Portfolio of physician-led measures nets better quality of care
AT THE QUALITY CARE SYMPOSIUM
Physician leaders of the CCPs were asked to choose quality measures that met three criteria: they were meaningful and important to both the care team and patients, they had pertinent data elements already available in existing databases (to reduce documentation burden), and they were multidisciplinary in nature, reflecting the care provided by the whole program. The measures ultimately selected included a variety of those put forth by American Society of Clinical Oncology’s Quality Oncology Practice Initiative and the American Society for Radiation Oncology. CCPs were offered a financial incentive for meeting targets ranging from $75,000 to $125,000 that was based on number of providers and patient volume, rather than on the impact of improved metric. “This was really meant for reinvestment back into their quality programs,” Ms. Porter said. “I would argue this was really a culture-building year for us, and we hope that next year there might be a little bit more tangible value with the metrics.”
The quality team gave CCPs monthly or quarterly performance reports with unblinded physician- and patient-level details that were ultimately disseminated to all the other CCPs. They also investigated any missing data for individual metrics.
Study results showed that half of the 16 measures the physician leaders chose pertained to the diagnosis and treatment planning phase of care, according to Ms. Porter. “It was important to many of our CCPs to ensure that specific testing was done, which would then, in turn, drive treatment planning decisions,” she commented.

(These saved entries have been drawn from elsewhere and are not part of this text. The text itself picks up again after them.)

-- ==== Sys2Proof/Certificates/Slice0/Obligations.lean ====
section
/-! DEFINITION. The statements handed to the provers, each from a rule of spec/ or from the model's own promise, listed in
OBLIGATIONS.json. `Claims.…` are the words they are written in. -/

namespace Sys2Proof.Claims

open Machine

/-- The list by column of the 105 undefined opcode bytes (30_encoding.md R109). -/
def listedIllegal (op : Byte) : Bool :=
  let lo := op.toNat % 16
  decide (lo = 3 ∨ lo = 7 ∨ lo = 11 ∨ lo = 15) || (decide (lo = 2) && decide (op ≠ 0xA2)) ||
    [0x04, 0x14, 0x34, 0x44, 0x54, 0x64, 0x74, 0xD4, 0xF4].contains op || [0x1A, 0x3A, 0x5A, 0x7A, 0xDA, 0xFA].contains op ||
    [0x0C, 0x1C, 0x3C, 0x5C, 0x7C, 0x9C, 0xDC, 0xFC].contains op || [0x80, 0x89, 0x9E].contains op

/-- `set`, `clear` and `toggle` of bit `i` act on bit `j` as they should: on no other bit than `i` (R7). -/
def changesOneBit {w : Nat} (v : BitVec w) (i j : Nat) : Prop :=
  bitOf v i = v.getLsbD i ∧
  (setBit v i).getLsbD j = (if j = i then true else v.getLsbD j) ∧
  (clearBit v i).getLsbD j = (if j = i then false else v.getLsbD j) ∧
  (toggleBit v i).getLsbD j = (if j = i then !v.getLsbD j else v.getLsbD j)

/-- An exact signed result that does not fit in 8 bits. -/
def leavesSignedRange (r : Int) : Bool := decide (r < -128 ∨ 127 < r)

/-- The status byte as pushed: bit 5 set, bit 4 set for an instruction push (R30 to R32). -/
def statusByte (p : Flags) (instruction : Bool) : Byte :=
  BitVec.ofNat 8 (p.c.toNat + 2 * p.z.toNat + 4 * p.i.toNat + 8 * p.d.toNat + 16 * instruction.toNat + 32 + 64 * p.v.toNat +
    128 * p.n.toNat)

/-- The six flags of a pulled byte; bits 4 and 5 are dropped (R33). -/
def flagsOf (b : Byte) : Flags := ⟨b.getLsbD 0, b.getLsbD 1, b.getLsbD 2, b.getLsbD 3, b.getLsbD 6, b.getLsbD 7⟩

/-- The stack address `0x0100 + ((S + k) mod 256)` (R151). -/
def slot (s : State) (k : Byte) : Word := 0x0100 + (s.sp + k).setWidth 16

/-- The word two reads from an address on return: low byte first (R62). -/
def pointed (s : State) (a : Word) : Word := (s.touch a).byteAt (a + 1) ++ s.byteAt a

/-- What an entry leaves (R309, R286): the return address and a status byte pushed, I set, PC from the vector, nothing else. -/
def entered (s : State) (back : Word) (status : Byte) (vector : Word) : State :=
  let t := ((s.store (slot s 0) (back.extractLsb' 8 8)).store (slot s 255) (back.extractLsb' 0 8)).store (slot s 254) status
  { (t.touch vector).touch (vector + 1) with sp := s.sp - 3, p := { s.p with i := true }, pc := pointed t vector }

/-- A byte put in A, with Z and N from it. -/
def resultInA (s : State) (r : Byte) : State := { s with a := r, p := { s.p with z := decide (r = 0), n := r.getLsbD 7 } }

/-- What ADC leaves (R190): the exact sum narrowed, carry above 0xFF, V for leaving the signed range. -/
def sumInA (s : State) (m : Byte) : State :=
  let sum := s.a.toNat + m.toNat + s.p.c.toNat
  { s with
    a := BitVec.ofNat 8 sum
    p := { s.p with
      z := decide (sum % 256 = 0), n := decide (128 ≤ sum % 256), c := decide (255 < sum)
      v := leavesSignedRange (s.a.toInt + m.toInt + s.p.c.toNat) } }

/-- What SBC leaves (R191): the exact difference narrowed, carry for no borrow, V for leaving the signed range. -/
def differenceInA (s : State) (m : Byte) : State :=
  let borrow : Int := 1 - s.p.c.toNat
  let r : Byte := BitVec.ofInt 8 (s.a.toNat - m.toNat - borrow)
  { s with
    a := r
    p := { s.p with
      z := decide (r = 0), n := r.getLsbD 7, c := decide ((m.toNat : Int) + borrow ≤ s.a.toNat)
      v := leavesSignedRange (s.a.toInt - m.toInt - borrow) } }

/-- The flags a shift or rotate leaves: Z and N of the result, C the bit shifted out. -/
def shifted (s : State) (r : Byte) (out : Bool) : State :=
  { s with p := { s.p with z := decide (r = 0), n := r.getLsbD 7, c := out } }

/-- What a compare leaves (R262): Z for equal, C for at least, N bit 7 of the difference, nothing else. -/
def compared (s : State) (r m : Byte) : State :=
  { s with p := { s.p with z := decide (r = m), n := (r - m).getLsbD 7, c := decide (m.toNat ≤ r.toNat) } }

/-- One access on the bus (R151). -/
inductive Access where
  | read (a : Word)
  | write (a : Word) (v : Byte)
  deriving DecidableEq, Repr

/-- The state after accesses made one after another. -/
def made : List Access → State → State
  | [], s => s
  | .read a :: rest, s => made rest (s.touch a)
  | .write a v :: rest, s => made rest (s.store a v)

/-- The byte a store or a read-modify-write instruction writes at its effective address (R173 to R175, R192, R193, R213 to R216). -/
def written (i : Instr) (s : State) : Byte :=
  let m := match i.memForm with
    | some f => s.operand f
    | none => s.a
  match i.mnemonic with
  | .sta => s.a
  | .stx => s.x
  | .sty => s.y
  | .inc => m + 1
  | .dec => m - 1
  | .asl => BitVec.ofNat 8 (m.toNat * 2)
  | .lsr => BitVec.ofNat 8 (m.toNat / 2)
  | .rol => BitVec.ofNat 8 (m.toNat * 2 + s.p.c.toNat)
  | .ror => BitVec.ofNat 8 (m.toNat / 2 + 128 * s.p.c.toNat)
  | _ => m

At the end of the year, each metric was assessed among 13 to 2,406 patients. “All CCPs met their predetermined target and earned their financial incentive award for the year,” Ms. Porter reported.
Improvement was most marked, with a 50% absolute increase, for the metric of completing a staging module, which required conversion of staging information (historically embedded in progress notes) into a structured format in a dedicated field in the electronic health record within 45 days of a patient’s first cancer treatment. This practice enables ready identification of stage cohorts in which value of care can be assessed, she noted.

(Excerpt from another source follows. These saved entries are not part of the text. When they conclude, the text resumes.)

@[simp] theorem State.setPpu_a (s : State) (v : Port) : (s.setPpu v).a = s.a := rfl
@[simp] theorem State.setPpu_x (s : State) (v : Port) : (s.setPpu v).x = s.x := rfl
@[simp] theorem State.setPpu_y (s : State) (v : Port) : (s.setPpu v).y = s.y := rfl
@[simp] theorem State.setPpu_sp (s : State) (v : Port) : (s.setPpu v).sp = s.sp := rfl
@[simp] theorem State.setPpu_pc (s : State) (v : Port) : (s.setPpu v).pc = s.pc := rfl
@[simp] theorem State.setPpu_p (s : State) (v : Port) : (s.setPpu v).p = s.p := rfl
@[simp] theorem State.setPpu_ram (s : State) (v : Port) : (s.setPpu v).ram = s.ram := rfl
@[simp] theorem State.setPpu_ppu (s : State) (v : Port) : (s.setPpu v).ppu = v := rfl
@[simp] theorem State.setPpu_io (s : State) (v : Port) : (s.setPpu v).io = s.io := rfl
@[simp] theorem State.setPpu_cart (s : State) (v : Port) : (s.setPpu v).cart = s.cart := rfl
@[simp] theorem State.setPpu_resetPending (s : State) (v : Port) : (s.setPpu v).resetPending = s.resetPending := rfl
@[simp] theorem State.setPpu_nmiPending (s : State) (v : Port) : (s.setPpu v).nmiPending = s.nmiPending := rfl
@[simp] theorem State.setPpu_irqLine (s : State) (v : Port) : (s.setPpu v).irqLine = s.irqLine := rfl
@[simp] theorem State.setPpu_devices (s : State) (v : Port) : (s.setPpu v).devices = s.devices := rfl

@[simp] theorem State.setIo_a (s : State) (v : Port) : (s.setIo v).a = s.a := rfl
@[simp] theorem State.setIo_x (s : State) (v : Port) : (s.setIo v).x = s.x := rfl
@[simp] theorem State.setIo_y (s : State) (v : Port) : (s.setIo v).y = s.y := rfl
@[simp] theorem State.setIo_sp (s : State) (v : Port) : (s.setIo v).sp = s.sp := rfl
@[simp] theorem State.setIo_pc (s : State) (v : Port) : (s.setIo v).pc = s.pc := rfl
@[simp] theorem State.setIo_p (s : State) (v : Port) : (s.setIo v).p = s.p := rfl
@[simp] theorem State.setIo_ram (s : State) (v : Port) : (s.setIo v).ram = s.ram := rfl
@[simp] theorem State.setIo_ppu (s : State) (v : Port) : (s.setIo v).ppu = s.ppu := rfl
@[simp] theorem State.setIo_io (s : State) (v : Port) : (s.setIo v).io = v := rfl
@[simp] theorem State.setIo_cart (s : State) (v : Port) : (s.setIo v).cart = s.cart := rfl
@[simp] theorem State.setIo_resetPending (s : State) (v : Port) : (s.setIo v).resetPending = s.resetPending := rfl
@[simp] theorem State.setIo_nmiPending (s : State) (v : Port) : (s.setIo v).nmiPending = s.nmiPending := rfl
@[simp] theorem State.setIo_irqLine (s : State) (v : Port) : (s.setIo v).irqLine = s.irqLine := rfl
@[simp] theorem State.setIo_devices (s : State) (v : Port) : (s.setIo v).devices = s.devices := rfl

@[simp] theorem State.setCart_a (s : State) (v : Cartridge) : (s.setCart v).a = s.a := rfl
@[simp] theorem State.setCart_x (s : State) (v : Cartridge) : (s.setCart v).x = s.x := rfl
@[simp] theorem State.setCart_y (s : State) (v : Cartridge) : (s.setCart v).y = s.y := rfl
@[simp] theorem State.setCart_sp (s : State) (v : Cartridge) : (s.setCart v).sp = s.sp := rfl
@[simp] theorem State.setCart_pc (s : State) (v : Cartridge) : (s.setCart v).pc = s.pc := rfl
@[simp] theorem State.setCart_p (s : State) (v : Cartridge) : (s.setCart v).p = s.p := rfl
@[simp] theorem State.setCart_ram (s : State) (v : Cartridge) : (s.setCart v).ram = s.ram := rfl
@[simp] theorem State.setCart_ppu (s : State) (v : Cartridge) : (s.setCart v).ppu = s.ppu := rfl
@[simp] theorem State.setCart_io (s : State) (v : Cartridge) : (s.setCart v).io = s.io := rfl
@[simp] theorem State.setCart_cart (s : State) (v : Cartridge) : (s.setCart v).cart = v := rfl
@[simp] theorem State.setCart_resetPending (s : State) (v : Cartridge) : (s.setCart v).resetPending = s.resetPending := rfl
@[simp] theorem State.setCart_nmiPending (s : State) (v : Cartridge) : (s.setCart v).nmiPending = s.nmiPending := rfl
@[simp] theorem State.setCart_irqLine (s : State) (v : Cartridge) : (s.setCart v).irqLine = s.irqLine := rfl
@[simp] theorem State.setCart_devices (s : State) (v : Cartridge) : (s.setCart v).devices = s.devices := rfl

@[simp] theorem State.setResetPending_a (s : State) (v : Bool) : (s.setResetPending v).a = s.a := rfl
@[simp] theorem State.setResetPending_x (s : State) (v : Bool) : (s.setResetPending v).x = s.x := rfl
@[simp] theorem State.setResetPending_y (s : State) (v : Bool) : (s.setResetPending v).y = s.y := rfl
@[simp] theorem State.setResetPending_sp (s : State) (v : Bool) : (s.setResetPending v).sp = s.sp := rfl
@[simp] theorem State.setResetPending_pc (s : State) (v : Bool) : (s.setResetPending v).pc = s.pc := rfl
@[simp] theorem State.setResetPending_p (s : State) (v : Bool) : (s.setResetPending v).p = s.p := rfl
@[simp] theorem State.setResetPending_ram (s : State) (v : Bool) : (s.setResetPending v).ram = s.ram := rfl
@[simp] theorem State.setResetPending_ppu (s : State) (v : Bool) : (s.setResetPending v).ppu = s.ppu := rfl
@[simp] theorem State.setResetPending_io (s : State) (v : Bool) : (s.setResetPending v).io = s.io := rfl
@[simp] theorem State.setResetPending_cart (s : State) (v : Bool) : (s.setResetPending v).cart = s.cart := rfl
@[simp] theorem State.setResetPending_resetPending (s : State) (v : Bool) : (s.setResetPending v).resetPending = v := rfl
@[simp] theorem State.setResetPending_nmiPending (s : State) (v : Bool) : (s.setResetPending v).nmiPending = s.nmiPending := rfl
@[simp] theorem State.setResetPending_irqLine (s : State) (v : Bool) : (s.setResetPending v).irqLine = s.irqLine := rfl
@[simp] theorem State.setResetPending_devices (s : State) (v : Bool) : (s.setResetPending v).devices = s.devices := rfl

@[simp] theorem State.setNmiPending_a (s : State) (v : Bool) : (s.setNmiPending v).a = s.a := rfl
@[simp] theorem State.setNmiPending_x (s : State) (v : Bool) : (s.setNmiPending v).x = s.x := rfl
@[simp] theorem State.setNmiPending_y (s : State) (v : Bool) : (s.setNmiPending v).y = s.y := rfl
@[simp] theorem State.setNmiPending_sp (s : State) (v : Bool) : (s.setNmiPending v).sp = s.sp := rfl
@[simp] theorem State.setNmiPending_pc (s : State) (v : Bool) : (s.setNmiPending v).pc = s.pc := rfl
@[simp] theorem State.setNmiPending_p (s : State) (v : Bool) : (s.setNmiPending v).p = s.p := rfl
@[simp] theorem State.setNmiPending_ram (s : State) (v : Bool) : (s.setNmiPending v).ram = s.ram := rfl
@[simp] theorem State.setNmiPending_ppu (s : State) (v : Bool) : (s.setNmiPending v).ppu = s.ppu := rfl
@[simp] theorem State.setNmiPending_io (s : State) (v : Bool) : (s.setNmiPending v).io = s.io := rfl
@[simp] theorem State.setNmiPending_cart (s : State) (v : Bool) : (s.setNmiPending v).cart = s.cart := rfl
@[simp] theorem State.setNmiPending_resetPending (s : State) (v : Bool) : (s.setNmiPending v).resetPending = s.resetPending := rfl
@[simp] theorem State.setNmiPending_nmiPending (s : State) (v : Bool) : (s.setNmiPending v).nmiPending = v := rfl
@[simp] theorem State.setNmiPending_irqLine (s : State) (v : Bool) : (s.setNmiPending v).irqLine = s.irqLine := rfl
@[simp] theorem State.setNmiPending_devices (s : State) (v : Bool) : (s.setNmiPending v).devices = s.devices := rfl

There were also sizable absolute increases in relevant CCPs in the proportion of blood and marrow transplant recipients referred to survivorship care by day 100 (+20%) and visiting that service by day 180 (+13%), recording of hand and foot pain (+34%) and radiation dermatitis (+21%), mismatch repair testing in patients with newly diagnosed colorectal cancer (+10%), referral of patients with newly diagnosed ovarian cancer for genetic counseling (+43%), cytogenetic testing in patients with newly diagnosed hematologic malignancies (+17%), hepatitis B testing before rituximab administration (+17%), and allowance of at least 2 nights for treatment plan physics–quality assurance before the start of a nonemergent radiation oncology treatment (+14%).
Meanwhile, there were decreases, considered favorable changes, in chemotherapy use in the last 2 weeks of life among neuro-oncology patients (–9%) and in patients’ receipt of more than 10 fractions of radiation therapy for palliation of bone metastases (–9%).
Finally, there was no change in several metrics of quality that were already at very high or low levels, as appropriate, at baseline: molecular testing in patients with newly diagnosed acute myeloid leukemia (stable at 95%), hospice enrollment at the time of death for neuro-oncology patients (stable at 100%), chemotherapy in the last 2 weeks of life for patients with sarcoma (stable at 0%), and epidermal growth factor receptor testing in patients with newly diagnosed lung adenocarcinoma (stable at 98%).